António Manuel Hespanha (2013, p. 226), em um texto sobre a persistência do arbítrio do Direito contemporâneo português, afirma que durante a primeira metade do século XIX, não havia código criminal em Portugal, sendo os crimes ainda regulados, na perspectiva estatutária, pelas Ordenações Filipinas, que estavam desacreditadas, justamente por serem produto de outra realidade. Assim, utilizava-se da doutrina para definir crimes e penas e outros assuntos que os envolvam, como era o caso dos ensinamentos de Pascoal José de Melo Freire dos Reis. Além disso, havia grande margem para a dominação do Direito pela doutrina, já que as próprias Constituições portuguesas permitiam a inovação da lei pelos juristas. Até os dias de hoje, é possível enxergar grande margem de manobra dos juristas para interpretar a lei, mas agora baseados em outros fundamentos, que não o arbitrium do direito comum.

O princípio da legalidade só tomou maiores proporções e contornos modernos a partir de Paul Johann Anselm Ritter von Feuerbach, que viveu entre 1775 e 1833 (QUEIROZ, 2008, p. 196-197). Para este filósofo do Direito Penal, a legalidade deveria ser entendida como forte, ou seja, relacionando-se não só com a exigência de uma lei formal anterior que preveja a pena,

mas também que disponha precisamente ou taxativamente a descrição do crime. Ampliava-se os ensinamentos de Beccaria. Além de limitar o poder punitivo do soberano, o propósito de tal construção teórica era principalmente tornar mais eficaz a coação psicológica sobre os cidadãos, forçando-os a não praticar condutas ilícitas ao deixar mais claro quais são proibidas pelo Direito Penal. Chama-se tal característica atualmente de função preventiva geral negativa da pena, isto é, intimidar as pessoas em geral para que não atuem de determinada forma não aceita pelo Direito.

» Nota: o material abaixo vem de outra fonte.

/-- A step uses up the oldest event, and nothing else changes the schedule (R10). -/
theorem step_events {s t : State} (h : step s = .next t) : t.events = s.events.tail := by
  obtain ⟨u, -, hu, rfl⟩ | ⟨tx, es, he, rfl⟩ | ⟨es, he, rfl⟩ := step_cases h
  · obtain ⟨-, rfl⟩ | ⟨i, -, rfl⟩ := complete_cases hu
    · rfl
    · exact perform_events i _
  · rw [transact_events, he]; rfl
  · rw [he]; rfl

/-! ### The writers of the data registers -/

/-- Settles O56: no transaction writes `BLK_OUT`, and of the commands only CLEAR and ENCRYPT do. -/
theorem onlyEncryptClearAndResetWriteBlkOut : Obligations.OnlyEncryptClearAndResetWriteBlkOut := by
  unfold Obligations.OnlyEncryptClearAndResetWriteBlkOut
  intro s t h hne
  obtain ⟨u, hturn, hu, rfl⟩ | ⟨tx, es, he, rfl⟩ | ⟨es, he, rfl⟩ := step_cases h
  · refine .inr ⟨hturn, ?_⟩
    obtain ⟨-, rfl⟩ | ⟨i, hi, rfl⟩ := complete_cases hu
    · exact absurd rfl hne
    · obtain rfl | ⟨R, rfl⟩ := (perform_blkOut i _).resolve_left hne
      exacts [.inl hi, .inr ⟨R, hi⟩]
  · exact absurd (transact_blkOut tx _) hne
  · exact .inl (by rw [he]; rfl)

/-- A store to an operand register changes that register only (R20, R22, R25). -/
theorem writeReg_changes (q : Reg) (v : Word32) (s : State) :
    ((writeReg q v s).tk = s.tk ∨ ∃ w, q = .tk w) ∧ ((writeReg q v s).blkIn = s.blkIn ∨ ∃ k, q = .blkIn k) ∧
      ((writeReg q v s).rk = s.rk ∨ ∃ e, q = .rkHi e ∨ q = .rkLo e) := by
  cases q with
  | id | cmd | status | irqEn | blkOut => exact ⟨.inl rfl, .inl rfl, .inl rfl⟩
  | tk w => exact ⟨.inr ⟨w, rfl⟩, .inl rfl, .inl rfl⟩
  | blkIn k => exact ⟨.inl rfl, .inr ⟨k, rfl⟩, .inl rfl⟩
  | rkHi e => exact ⟨.inl rfl, .inl rfl, .inr ⟨e, .inl rfl⟩⟩
  | rkLo e => exact ⟨.inl rfl, .inl rfl, .inr ⟨e, .inr rfl⟩⟩

/-- A transaction over which `TK`, `BLK_IN` or `RK` changes is a write to a register of theirs while idle (R47, R50). -/
theorem transact_changes (tx : Txn) (s : State) :
    ((transact tx s).tk = s.tk ∧ (transact tx s).blkIn = s.blkIn ∧ (transact tx s).rk = s.rk) ∨
      s.lcmd = none ∧ ∃ off v q, tx = .write off v ∧ regAt off = some q ∧
        ((transact tx s).tk = s.tk ∨ ∃ w, q = .tk w) ∧ ((transact tx s).blkIn = s.blkIn ∨ ∃ k, q = .blkIn k) ∧
        ((transact tx s).rk = s.rk ∨ ∃ e, q = .rkHi e ∨ q = .rkLo e) := by
  obtain ⟨-, -, ⟨-, hsame⟩ | ⟨hidle, ⟨i, -, -, hsame⟩ | ⟨off, v, q, htx, hq, -, htk, hblkIn, hrk⟩⟩⟩ :=
    transact_operands tx s
  · exact .inl hsame
  · exact .inl hsame
  · rw [htk, hblkIn, hrk]
    exact .inr ⟨hidle, off, v, q, htx, hq, writeReg_changes q v s⟩

/-- Settles O57: of the commands only CLEAR and EXPAND write an operand register, and of the transactions only an idle
write to one of its words. -/
theorem operandRegistersHaveTheirWriters : Obligations.OperandRegistersHaveTheirWriters := by
  unfold Obligations.OperandRegistersHaveTheirWriters
  intro s t h
  obtain ⟨u, hturn, hu, rfl⟩ | ⟨tx, es, he, rfl⟩ | ⟨es, he, rfl⟩ := step_cases h
  case inl =>
    obtain ⟨-, rfl⟩ | ⟨i, hi, rfl⟩ := complete_cases hu
    · exact ⟨(absurd rfl ·), (absurd rfl ·), (absurd rfl ·)⟩
    · refine ⟨fun hne => .inr (.inl ⟨hturn, ?_⟩), fun hne => .inr (.inl ⟨hturn, ?_⟩),
        fun hne => .inr (.inl ⟨hturn, ?_⟩)⟩
      · obtain rfl := (perform_tk_blkIn i _).resolve_left fun hsame => hne hsame.1
        exact hi
      · obtain rfl := (perform_tk_blkIn i _).resolve_left fun hsame => hne hsame.2
        exact hi
      · obtain rfl | ⟨R, rfl | rfl | rfl⟩ := (perform_rk i _).resolve_left hne
        exacts [.inl hi, .inr ⟨R, .inl hi⟩, .inr ⟨R, .inr (.inl hi)⟩, .inr ⟨R, .inr (.inr hi)⟩]
  case inr.inl =>
    obtain ⟨htk, hblkIn, hrk⟩ | ⟨hidle, off, v, q, rfl, hq, htk, hblkIn, hrk⟩ :=
      transact_changes tx { s with events := es }
    · exact ⟨fun hne => absurd htk hne, fun hne => absurd hblkIn hne, fun hne => absurd hrk hne⟩
    · have hhead : s.events.head? = some (.host (.write off v)) := by rw [he]; rfl
      refine ⟨fun hne => ?_, fun hne => ?_, fun hne => ?_⟩
      · obtain ⟨w, rfl⟩ := htk.resolve_left hne
        exact .inr (.inr ⟨hidle, off, v, w, hq, hhead⟩)
      · obtain ⟨k, rfl⟩ := hblkIn.resolve_left hne
        exact .inr (.inr ⟨hidle, off, v, k, hq, hhead⟩)
      · obtain ⟨e, rfl | rfl⟩ := hrk.resolve_left hne
        exacts [.inr (.inr ⟨hidle, off, v, e, .inl hq, hhead⟩), .inr (.inr ⟨hidle, off, v, e, .inr hq, hhead⟩)]
  case inr.inr =>
    have hhead : s.events.head? = some .reset := by rw [he]; rfl
    exact ⟨fun _ => .inl hhead, fun _ => .inl hhead, fun _ => .inl hhead⟩

end Sys2Proof.Machine
end

section
/-! The steps of the three agents and of the placed word, one equation each, and their statements (R10, R52, R68, R161,
R171). -/

namespace Sys2Proof.Machine

section
variable {s : State} {es : List Event}

/-- With an event left, a step is that agent's turn on the state without the event (R10). -/
theorem step_of_event {e : Event} (h : s.events = e :: es) : step s = takeTurn e { s with events := es } := by
  simp [step, nextStep, h]

/-- With no event left the engine acts (log 2). -/
theorem step_of_no_event (h : s.events = []) : step s = complete s := by simp [step, nextStep, h]

/-- A host's turn is its transaction (R10, R52). -/
theorem step_host {tx : Txn} (h : s.events = .host tx :: es) :
    step s = .next (transact tx { s with events := es }) := step_of_event h

/-- The engine's turn completes the latched command (R68). -/
theorem step_engine {i : Instr} (h : s.events = .engine :: es) (hi : s.lcmd = some i) :
    step s = exec i { s with events := es } := (step_of_event h).trans (complete_busy hi)

/-- The engine's turn passes while no command is latched (log 2). -/
theorem step_engine_idle (h : s.events = .engine :: es) (hidle : s.lcmd = none) :
    step s = .next { s with events := es } := (step_of_event h).trans (complete_idle hidle)

/-- The engine acts next in the schedule that gives it the next turn, the empty one among them (log 2). -/
theorem step_engineNext {i : Instr} (h : s.events = engineNext es) (hi : s.lcmd = some i) :
    step s = exec i { s with events := es } := by
  cases es with
  | nil =>
    have hsame : { s with events := [] } = s := by rw [← show s.events = [] from h]
    rw [hsame, step_of_no_event h, complete_busy hi]
  | cons e es => exact step_engine h hi

end

/-- Settles O5: the engine completes the latched command in its own turn and when no event is left. -/
theorem engineTurnRunsLatchedCommand : Obligations.EngineTurnRunsLatchedCommand := by
  unfold Obligations.EngineTurnRunsLatchedCommand
  exact fun s i hi => ⟨fun es h => step_engine h hi, fun h => (step_of_no_event h).trans (complete_busy hi)⟩

/-- Settles O6, from the turns of the host and of reset. -/
theorem hostAndResetTurnsAct : Obligations.HostAndResetTurnsAct := by
  unfold Obligations.HostAndResetTurnsAct
  exact fun s es => ⟨fun tx h => step_host h, fun h => step_of_event h⟩

/-- Settles O7: the write latches the decoded instruction, and the engine's turn completes what is latched. -/
theorem issuedWordIsExecuted : Obligations.IssuedWordIsExecuted := by
  unfold Obligations.IssuedWordIsExecuted
  intro s w i es hw hidle hevents
  refine ⟨{ s with events := .engine :: es, lcmd := some i, reply := some (.write .okay) }, ?latches, rfl,
    step_engine rfl rfl⟩
  rw [step_host hevents, transact_write_cmd, issue_of_ok (s := { s with events := .engine :: es }) hidle hw]
  rfl

/-- Settles O8: the placed word is latched, and the engine has the next turn. -/
theorem placedTableWordIsExecuted : Obligations.PlacedTableWordIsExecuted := by
  unfold Obligations.PlacedTableWordIsExecuted
  intro s nbits w i hw
  have placed : s.withFetchWord nbits w = { s with lcmd := some i, events := engineNext s.events } := by
    simp [State.withFetchWord, placeWord, hw]
  exact placed ▸ step_engineNext rfl rfl

/-- Settles O12: a transaction during reset has no turn but its refusal. -/
theorem transactionInResetIsRefused : Obligations.TransactionInResetIsRefused := by
  unfold Obligations.TransactionInResetIsRefused
  exact fun s tx es h => step_of_event h

/-- A schedule without transactions loses none of that when it loses an event. -/
theorem hostDone_tail {es : List Event} (h : hostDone es = true) : hostDone es.tail = true := by
  cases es with
  | nil => rfl
  | cons e es => exact (Bool.and_eq_true_iff.1 h).2

/-- After the end of a run no transaction is left to come, so a step is the engine's, which passes, or a reset
(R171). -/
theorem step_of_finished {s t : State} (hs : s.Finished) (h : step s = .next t) :
    t.Finished ∧ (s.SameCore t ∨ s.events.head? = some .reset) := by
  obtain ⟨hdone, hidle⟩ := hs
  have hdone' : hostDone t.events = true := step_events h ▸ hostDone_tail hdone
  obtain ⟨u, -, hu, rfl⟩ | ⟨tx, es, he, rfl⟩ | ⟨es, he, rfl⟩ := step_cases h
  · rw [complete_idle (s := { s with events := s.events.tail }) hidle] at hu
    cases hu
    exact ⟨⟨hdone', hidle⟩, .inl ⟨rfl, rfl, rfl, rfl, rfl, rfl, rfl, rfl, rfl⟩⟩
  · exact absurd (he ▸ List.mem_cons_self) ((hostDone_iff s.events).1 hdone tx).1
  · exact ⟨⟨hdone', rfl⟩, .inr (by rw [he]; rfl)⟩

/-- Settles O9: with no command latched the engine's turn passes, and no later step but a reset does more. -/
theorem idleEngineChangesNothing : Obligations.IdleEngineChangesNothing := by
  unfold Obligations.IdleEngineChangesNothing
  exact ⟨fun s hidle =>
      ⟨fun es h => step_engine_idle h hidle, fun h => (step_of_no_event h).trans (complete_idle hidle)⟩,
    fun s t hs h => step_of_finished hs h, fun s => and_congr_left' (hostDone_iff s.events)⟩

end Sys2Proof.Machine
end

section
/-! The invariant: the reset state has it and every step keeps it (R17, R19, R67). -/

namespace Sys2Proof.Machine

/-- The decoder never rejects a word with the code of no error (R132). -/
theorem decode_error_ne_noError {w : Word32} {c : ErrCode} (h : decode w = .error c) : c ≠ .noError := by
  unfold decode at h
  split_ifs at h <;> cases h <;> nofun

/-! ### `ECODE` is 0 exactly when `ERR` is 0 -/

/-- A raised error leaves a code other than `NONE`: its own, or that of the error before it (R133). -/
theorem raiseError_ecodeMatchesErr {c : ErrCode} {s : State} (hc : c ≠ .noError) (h : s.EcodeMatchesErr) :
    (raiseError c s).EcodeMatchesErr := by
  cases herr : s.err with
  | true => rwa [raiseError_of_err herr]
  | false => simpa [State.EcodeMatchesErr, herr] using hc

/-- A `CMD` write records the code of the decoder or `BUSY_CMD` (R67). -/
theorem issue_ecodeMatchesErr {s : State} (h : s.EcodeMatchesErr) (w : Word32) : (issue w s).EcodeMatchesErr := by
  by_cases hidle : s.lcmd = none
  · cases hw : decode w with
    | error c => exact issue_of_error hidle hw ▸ raiseError_ecodeMatchesErr (decode_error_ne_noError hw) h
    | ok i => exact issue_of_ok hidle hw ▸ h
  · exact issue_of_busy hidle w ▸ raiseError_ecodeMatchesErr nofun h

/-- An acknowledgement clears `ECODE` with `ERR` (R143). -/
theorem acknowledge_ecodeMatchesErr {s : State} (h : s.EcodeMatchesErr) (v : Word32) :
    (acknowledge v s).EcodeMatchesErr := by
  cases hv : v.getLsbD 2 with
  | true => simp [State.EcodeMatchesErr, hv]
  | false =>
    rw [State.EcodeMatchesErr, acknowledge_ecode, acknowledge_err, hv]
    exact h

/-- A write to an operand register records `BUSY_WRITE` or nothing (R50, R137). -/
theorem writeOperand_ecodeMatchesErr {s : State} (h : s.EcodeMatchesErr) (r : Reg) (v : Word32) :
    (writeOperand r v s).EcodeMatchesErr := by
  obtain ⟨-, hdropped⟩ | ⟨-, hstored⟩ := writeOperand_cases r v s
  · exact hdropped ▸ raiseError_ecodeMatchesErr nofun h
  · rw [hstored, State.EcodeMatchesErr, writeReg_ecode, writeReg_err]
    exact h

theorem writeMapped_ecodeMatchesErr {s : State} (h : s.EcodeMatchesErr) (r : Reg) (v : Word32) :
    (writeMapped r v s).EcodeMatchesErr := by
  cases r with
  | id | blkOut k | irqEn => exact h
  | cmd => exact issue_ecodeMatchesErr h v
  | status => exact acknowledge_ecodeMatchesErr h v
  | tk w | blkIn k | rkHi e | rkLo e => exact writeOperand_ecodeMatchesErr h _ v

theorem transact_ecodeMatchesErr {s : State} (h : s.EcodeMatchesErr) (tx : Txn) :
    (transact tx s).EcodeMatchesErr := by
  cases tx with
  | read off =>
    obtain ⟨-, herr, hecode⟩ := busRead_flags off s
    rw [State.EcodeMatchesErr, transact, herr, hecode]
    exact h
  | write off v =>
    rw [transact, busWrite]
    split
    · exact h
    · split
      · exact h
      · exact writeMapped_ecodeMatchesErr h _ v

/-! ### The other two parts -/

/-- What a write stores to `IRQ_EN` has its reserved bits 0 (R19). -/
theorem irqEnMask_irqEnMask (v : Word32) : irqEnMask (irqEnMask v) = irqEnMask v := by
  rw [irqEnMask, irqEnMask, BitVec.and_assoc, BitVec.and_self]

theorem transact_irqEnReservedZero {s : State} (h : s.IrqEnReservedZero) (tx : Txn) :
    (transact tx s).IrqEnReservedZero := by
  by_cases hirqEn : ∃ v : Word32, tx = .write 0x00C v
  · obtain ⟨v, rfl⟩ := hirqEn
    rw [transact_write_irqEn]
    exact irqEnMask_irqEnMask v
  · rw [State.IrqEnReservedZero, transact_irqEn (not_exists.1 hirqEn)]
    exact h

Caso contrário, serão submetidas à punição prevista. Desta forma, seria necessária que a pena também fosse certa, para reforçar tal coação (QUEIROZ, 2008, p. 190 et seq.).

Diante deste quadro da prática do Direito Penal em boa parte do Antigo Regime, em que a legalidade não era compreendida como passou a ser nos fins desta época e na contemporaneidade, era possível a busca de outras fontes que não a lei para apontar a existência de um crime. E, havendo lacuna nas Ordenações Filipinas, buscava-se o direito subsidiário, ou seja, o direito romano, canônico, e a opinio communis doctorum. No que tange à literatura do direito comum, a análise minuciosa desses autores e sobre o que eles falam do silêncio infiel deverá ficar para um próximo trabalho, muito em razão da falta de tempo hábil para se fazer tal tarefa durante a pesquisa de mestrado, já que se tratam de livros e coleções extensas escritas em latim, o que exigiria anos de pesquisa.